Abstract:Large language models (LLMs) have gained widespread popularity and demonstrated exceptional performance not only in natural language processing (NLP) tasks but also in non-linguistic domains. Their potential as artificial general intelligence extends beyond NLP, showcasing promising capabilities in diverse optimization scenarios. Despite this rising trend, whether the integration of LLMs into these black-box optimization problems is genuinely beneficial remains unexplored. This paper endeavors to tackle this issue by offering deeper insights into the potential of LLMs in optimization tasks through a comprehensive investigation. Our approach involves a comprehensive evaluation, covering both discrete and continuous optimization problems, aiming to assess the efficacy and distinctive characteristics that LLMs bring to the realm of optimization.

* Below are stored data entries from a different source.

def execLdc (u : Cv) (f : FX) (s : State) : Res :=
  .next (issueMem u (okXs1 f) [] (fun s =>
    let c := s.cv u
    let a := uniAddr c f
    if c.active f.gd = 0 then s.advance u
    else if okCtl a then
      (s.modCv u fun c => c.sPut f.data (s.ctlRead (coreStack u.g) (coreCluster u.g) a.toNat)).advance u
    else (s.raise u flAF).advance u) s)

def execStc (u : Cv) (f : FX) (s : State) : Res :=
  .next (issueMem u (okXs1 f) [] (fun s =>
    let c := s.cv u
    let a := uniAddr c f
    if c.active f.gd = 0 then s.advance u
    else if okCtl a then
      let (s, fl) := s.ctlWrite (coreStack u.g) (coreCluster u.g) a.toNat (c.sGet f.data)
      (s.raise u fl).advance u
    else (s.raise u flAF).advance u) s)

/-- A slice or pool access that an ML reset has stalled for 2 µs ends with an access fault (R45, R196). -/
def execSliceAccessTimeout (u : Cv) (s : State) : Res :=
  .next (match (s.cv u).stall with
    | some (t, _) =>
      if (s.stack (coreStack u.g)).mlLost && t + 2000 ≤ s.now then (s.modCv u fun c => { c with stall := none }).raise u flAF else s
    | none => s)

end Sys2Proof.Machine
end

Our findings reveal both the limitations and advantages of LLMs in optimization. On one hand, despite consuming the significant power required to run the model, LLMs exhibit subpar performance and lack desirable properties in pure numerical tasks, primarily due to a mismatch between the problem domain and their processing capabilities. On the other hand, although LLMs may not be ideal for traditional numerical optimization, their potential in broader optimization contexts remains promising. LLMs exhibit the ability to solve problems in non-numerical domains and can leverage heuristics from the prompt to enhance their performance. To the best of our knowledge, this work presents the first systematic evaluation of LLMs for numerical optimization, offering a progressive, wide-coverage, and behavioral analysis. Our findings pave the way for a deeper understanding of LLMs' role in optimization and guide future application in diverse scenarios for LLMs.